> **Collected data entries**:

-- ==== Sys2Proof/Word.lean ====
section
/-! DEFINITION. The word types of the block: bytes, the fixed-width integers of the formats, and byte strings
(spec/00_scope.md R6, R7). -/

namespace Sys2Proof

/-- A byte is 8 bits (R6). -/
abbrev Byte := BitVec 8

/-- `u16` (R6): addresses, CRCs, indices, counts and the error registers. -/
abbrev U16 := BitVec 16

/-- `u64` (R6): the raw bits of a point (R151). -/
abbrev U64 := BitVec 64

/-- A byte string, first byte first in wire order (R7). -/
abbrev Bytes := List Byte

end Sys2Proof
end

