/-- R107: one bit of a frame flipped, LINK.DEC ends with BadStart, BadHeaderCrc, or BadBlockCrc for the block the bit is in,
and delivers nothing. -/
def Obligations.LinkSingleBitRejection : Prop :=
  ∀ (a : LinkAddr) (p : Bytes) (s u : State) (k : Nat), p.length ≤ 250 →
    exec (.linkEnc a) (s.setIn p) = .next u → k < 8 * u.outBuf.length →
    ∃ v, exec .linkDec (s.setIn (flipBit u.outBuf k)) = .next v ∧ v.outBuf = [] ∧
      (k / 8 < 2 → v.status = 0x11 ∧ v.errOffset = BitVec.ofNat 16 (k / 8)) ∧
      (2 ≤ k / 8 → k / 8 < 10 → v.status = 0x12) ∧
      (10 ≤ k / 8 → v.status = 0x13 ∧
        v.errOffset = BitVec.ofNat 16 (blockOffset ((k / 8 - 10) / 18) + blockSize p.length ((k / 8 - 10) / 18)))

/-- R102: bytes after what LINK.DEC judged are not looked at. Any ending but Truncated stays the ending when more bytes follow. -/
def Obligations.LinkDecodeIgnoresLaterBytes : Prop :=
  ∀ (s t : State) (b x : Bytes), exec .linkDec (s.setIn b) = .next t → t.status ≠ 0x10 →
    exec .linkDec (s.setIn (b ++ x)) = .next { t with inBuf := b ++ x }

/-- R105: Truncated drops nothing and delivers nothing, and ERR_EXPECTED is more than the host gave and no more than any
extension of it needs to end OK. -/
def Obligations.LinkTruncatedIsRetryable : Prop :=
  ∀ (s t : State) (b : Bytes), exec .linkDec (s.setIn b) = .next t → t.status = 0x10 →
    t.results = .dropped 0 ∧ t.outBuf = [] ∧ b.length < t.errExpected.toNat ∧
    ∀ (x : Bytes) (u : State), exec .linkDec (s.setIn (b ++ x)) = .next u → u.status = 0x00 →
      t.errExpected.toNat ≤ (b ++ x).length

/-! ### The Transport unit -/

/-- R116: the segments of IN in OUT, each behind its length byte, with FIN, FIR and the running sequence number in its header;
TX_SEQ advanced by their number; a segment size outside 1 to 249 refused. -/
def Obligations.TpSegmentation : Prop :=
  ∀ (seg : Byte) (s : State),
    let a := s.inBuf
    let nseg := max 1 ((a.length + seg.toNat - 1) / seg.toNat)
    (seg.toNat < 1 ∨ 249 < seg.toNat →
      exec (.tpSeg seg) s = .next ({ s with outBuf := [] }.endedWith 0x23 0 249 seg.toNat .none)) ∧
    (1 ≤ seg.toNat → seg.toNat ≤ 249 →
      exec (.tpSeg seg) s = .next ({ s with
          outBuf := (List.range nseg).flatMap (fun i =>
            let body := (a.drop (i * seg.toNat)).take seg.toNat
            [BitVec.ofNat 8 (1 + body.length),
              BitVec.ofNat 8 ((if i = nseg - 1 then 128 else 0) + (if i = 0 then 64 else 0)
                + (s.txSeq.toNat + i) % 64)] ++ body)
          txSeq := BitVec.ofNat 6 (s.txSeq.toNat + nseg)
        }.endedOk (.segments (BitVec.ofNat 16 nseg))))

/-- R119 with R118: a segment with FIR = 1 starts a new reassembly whatever its sequence, STALE says whether one was in progress,
and with FIN = 1 it is delivered at once. Of RX_BUF only the payload's offsets, from 0, are written. A segment has at
most 4095 payload bytes (R204). -/
def Obligations.TpReceiveFirstSegment : Prop :=
  ∀ (s : State) (h : Byte) (data : Bytes), s.inBuf = h :: data → h.getLsbD 6 = true → data.length ≤ 4096 →
    let m := s.rxBuf.writeBytes 0 data
    let next := BitVec.ofNat 6 (h.toNat + 1)
    (h.getLsbD 7 = false →
      endsIn .tpRx s ({ s with
        outBuf := [], stale := s.rxActive, rxActive := true, rxLen := BitVec.ofNat 13 data.length, rxExpect := next,
        rxBuf := m }.endedWith 0x01 0 0 0 .none)) ∧
    (h.getLsbD 7 = true →
      endsIn .tpRx s ({ s with
        outBuf := data, stale := s.rxActive, rxActive := false, rxLen := 0, rxExpect := next, rxBuf := m }.endedOk .none)) ∧
    (∀ a, m.read a = if a < data.length then data[a]? else s.rxBuf.read a)

/-- R120, with R118 and what R125 says of delivery: a segment with FIR = 0 and the expected sequence is appended at RX_LEN, and
with FIN = 1 the whole message is delivered. `old` is the message so far. Of RX_BUF only the payload's offsets, from
RX_LEN, are written. -/
def Obligations.TpReceiveNextSegment : Prop :=
  ∀ (s : State) (h : Byte) (data old : Bytes), s.inBuf = h :: data → h.getLsbD 6 = false → s.rxActive = true →
    h.setWidth 6 = s.rxExpect → s.rxBuf.readBytes 0 s.rxLen.toNat = some old →
    s.rxLen.toNat + data.length ≤ 4096 →
    let m := s.rxBuf.writeBytes s.rxLen.toNat data
    let next := BitVec.ofNat 6 (s.rxExpect.toNat + 1)
    (h.getLsbD 7 = false →
      endsIn .tpRx s ({ s with
        outBuf := [], stale := false, rxLen := BitVec.ofNat 13 (s.rxLen.toNat + data.length), rxExpect := next,
        rxBuf := m }.endedWith 0x01 0 0 0 .none)) ∧
    (h.getLsbD 7 = true →
      endsIn .tpRx s ({ s with
        outBuf := old ++ data, stale := false, rxActive := false, rxLen := 0, rxExpect := next,
        rxBuf := m }.endedOk .none)) ∧
    (∀ a, m.read a =
      if s.rxLen.toNat ≤ a ∧ a < s.rxLen.toNat + data.length then data[a - s.rxLen.toNat]? else s.rxBuf.read a)

/-- R121 and R122, with R118 and what R124 says of a segment past the capacity: NoFir, SequenceMismatch and Overflow, with all
that each changes. -/
def Obligations.TpReceiveRefusals : Prop :=
  ∀ (s : State) (h : Byte) (data : Bytes), s.inBuf = h :: data → h.getLsbD 6 = false →
    (s.rxActive = false →
      exec .tpRx s = .next ({ s with outBuf := [], stale := false }.endedWith 0x21 0 0 h.toNat .none)) ∧
    (s.rxActive = true → h.setWidth 6 ≠ s.rxExpect →
      exec .tpRx s = .next ({ s with outBuf := [], stale := false, rxActive := false, rxLen := 0 }.endedWith 0x20 0
        s.rxExpect.toNat (h.toNat % 64) .none)) ∧
    (s.rxActive = true → h.setWidth 6 = s.rxExpect → 4096 < s.rxLen.toNat + data.length →
      exec .tpRx s = .next ({ s with outBuf := [], stale := false, rxActive := false, rxLen := 0 }.endedWith 0x22 0
        4096 (s.rxLen.toNat + data.length) .none))

/-- R123: an empty payload is no segment. STALE is cleared and OUT emptied; a reassembly in progress stays. -/
def Obligations.TpLinkOnly : Prop :=
  ∀ s : State, s.inBuf = [] →
    endsIn .tpRx s ({ s with outBuf := [], stale := false }.endedWith 0x02 0 0 0 .none)

/-- R126 and R232: TP.RST. -/
def Obligations.TpReset : Prop :=
  ∀ s : State,
    endsIn .tpRst s
      ({ s with txSeq := 0, rxActive := false, rxExpect := 0, rxLen := 0, stale := false }.endedOk .none)

/-- R127 items 1 and 2: the segments TP.SEG makes of a fragment, fed to TP.RX in order at a receiver in any state, give Pending
for each but the last and the whole fragment with OK for the last; STALE is 1 after the first exactly where a reassembly
was in progress. -/
def Obligations.TpRoundTrip : Prop :=
  ∀ (s : State) (a : Bytes) (seg : Byte), a.length ≤ 4096 → 1 ≤ seg.toNat → seg.toNat ≤ 249 →
    ∃ (u : State) (segs : List Bytes), exec (.tpSeg seg) (s.setIn a) = .next u ∧
      u.outBuf = segs.flatMap (fun x => BitVec.ofNat 8 x.length :: x) ∧
      u.results = .segments (BitVec.ofNat 16 segs.length) ∧
      segs.length = max 1 ((a.length + seg.toNat - 1) / seg.toNat) ∧
      (∀ x ∈ segs, 1 ≤ x.length ∧ x.length ≤ 250) ∧
      ∀ r : State,
        (∀ k, 0 < k → k < segs.length →
          ∃ v, feed (segs.take k) r = .next v ∧ v.status = 0x01 ∧ v.stale = (r.rxActive && k == 1)) ∧
        ∃ v, feed segs r = .next v ∧ v.status = 0x00 ∧ v.outBuf = a ∧ v.rxActive = false ∧
          v.stale = (r.rxActive && segs.length == 1)

/-- R127 item 3: an empty payload before any other payload of a sequence changes nothing of what follows. Whole states are
compared: that the named results agree too is log entry 4. -/
def Obligations.TpLinkOnlyInvisible : Prop :=
  ∀ (s : State) (before after : List Bytes) (p : Bytes),
    feed (before ++ [] :: p :: after) s = feed (before ++ p :: after) s

/-- R127 item 4: a segment of a message in progress with another sequence number gives SequenceMismatch, and every later segment
up to the next FIR gives NoFir; none gives OK or any byte. -/
def Obligations.TpMismatchLosesMessage : Prop :=
  ∀ (s : State) (h : Byte) (d : Bytes) (ps : List Bytes), s.rxActive = true → h.getLsbD 6 = false →
    h.setWidth 6 ≠ s.rxExpect → (∀ p ∈ ps, p ≠ [] ∧ startsMessage p = false) →
    ∀ k, k ≤ ps.length →
      ∃ v, feed ((h :: d) :: ps.take k) s = .next v ∧ v.status = (if k = 0 then 0x20 else 0x21) ∧
        v.outBuf = [] ∧ v.rxActive = false ∧ v.rxLen = 0

/-- R127 item 5: a fragment TP.RX delivers is the payloads of one message in order: from the last segment with FIR = 1 on,
whatever was fed before it, from any state with no reassembly in progress. -/
def Obligations.TpNeverMixesMessages : Prop :=
  ∀ (s t : State) (ps : List Bytes), s.rxActive = false → feed ps s = .next t → ps ≠ [] → t.status = 0x00 →
    ∃ (before : List Bytes) (first : Bytes) (later : List Bytes), ps = before ++ first :: later ∧
      startsMessage first = true ∧ (∀ p ∈ later, startsMessage p = false) ∧
      t.outBuf = (first :: later).flatMap segmentPayload

/-- R67, SEND and RECV below the Application unit: a fragment segmented by TP.SEG, each segment framed by LINK.ENC, the frames
parsed by LINK.DEC and fed to TP.RX at a receiver in any state, comes out whole. -/
def Obligations.StackRoundTrip : Prop :=
  ∀ (s r : State) (a : Bytes) (seg : Byte) (addr : LinkAddr), a.length ≤ 4096 → 1 ≤ seg.toNat → seg.toNat ≤ 249 →
    ∃ (u : State) (segs frames : List Bytes), exec (.tpSeg seg) (s.setIn a) = .next u ∧
      u.outBuf = segs.flatMap (fun x => BitVec.ofNat 8 x.length :: x) ∧ (∀ x ∈ segs, 1 ≤ x.length ∧ x.length ≤ 250) ∧
      List.Forall₂ (fun x f => ∀ q : State, ∃ w, exec (.linkEnc addr) (q.setIn x) = .next w ∧ w.status = 0x00 ∧
        w.outBuf = f) segs frames ∧
      ∃ v, receiveFrames frames r = .next v ∧ v.status = 0x00 ∧ v.outBuf = a

/-! ### The Application unit: encoders -/

/-- R141 with R138: APP.ENC.READ. -/
def Obligations.AppReadEncodes : Prop :=
  ∀ a : ReadArgs, encodesRequest (.appEncRead a) [controlByte true true a.con false a.seq, 0x01] a.blocks

/-- R142 and R144: APP.ENC.WRITE and APP.ENC.RESP make the same checks and differ in the header they emit. -/
def Obligations.AppWriteAndRespEncode : Prop :=
  (∀ (func : Byte) (a : WriteArgs),
    encodesBlocks (.appEncWrite func a) [controlByte true true a.con false a.seq, func] a.blocks) ∧
    (∀ a : RespArgs,
      encodesBlocks (.appEncResp a)
        [controlByte a.ctrl.fir a.ctrl.fin a.ctrl.con a.ctrl.uns a.ctrl.seq, 0x81, a.iin1, a.iin2] a.blocks)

> **What the task requires**:
Copy out only the lines above from the one with "true → h.getLsbD 6 = false →" to the one with "def Obligations.TpNeverMixesMessages : Prop", inclusive, exactly as they stand.

> **Answer for this exercise**:
  ∀ (s : State) (h : Byte) (d : Bytes) (ps : List Bytes), s.rxActive = true → h.getLsbD 6 = false →
    h.setWidth 6 ≠ s.rxExpect → (∀ p ∈ ps, p ≠ [] ∧ startsMessage p = false) →
    ∀ k, k ≤ ps.length →
      ∃ v, feed ((h :: d) :: ps.take k) s = .next v ∧ v.status = (if k = 0 then 0x20 else 0x21) ∧
        v.outBuf = [] ∧ v.rxActive = false ∧ v.rxLen = 0

/-- R127 item 5: a fragment TP.RX delivers is the payloads of one message in order: from the last segment with FIR = 1 on,
whatever was fed before it, from any state with no reassembly in progress. -/
def Obligations.TpNeverMixesMessages : Prop :=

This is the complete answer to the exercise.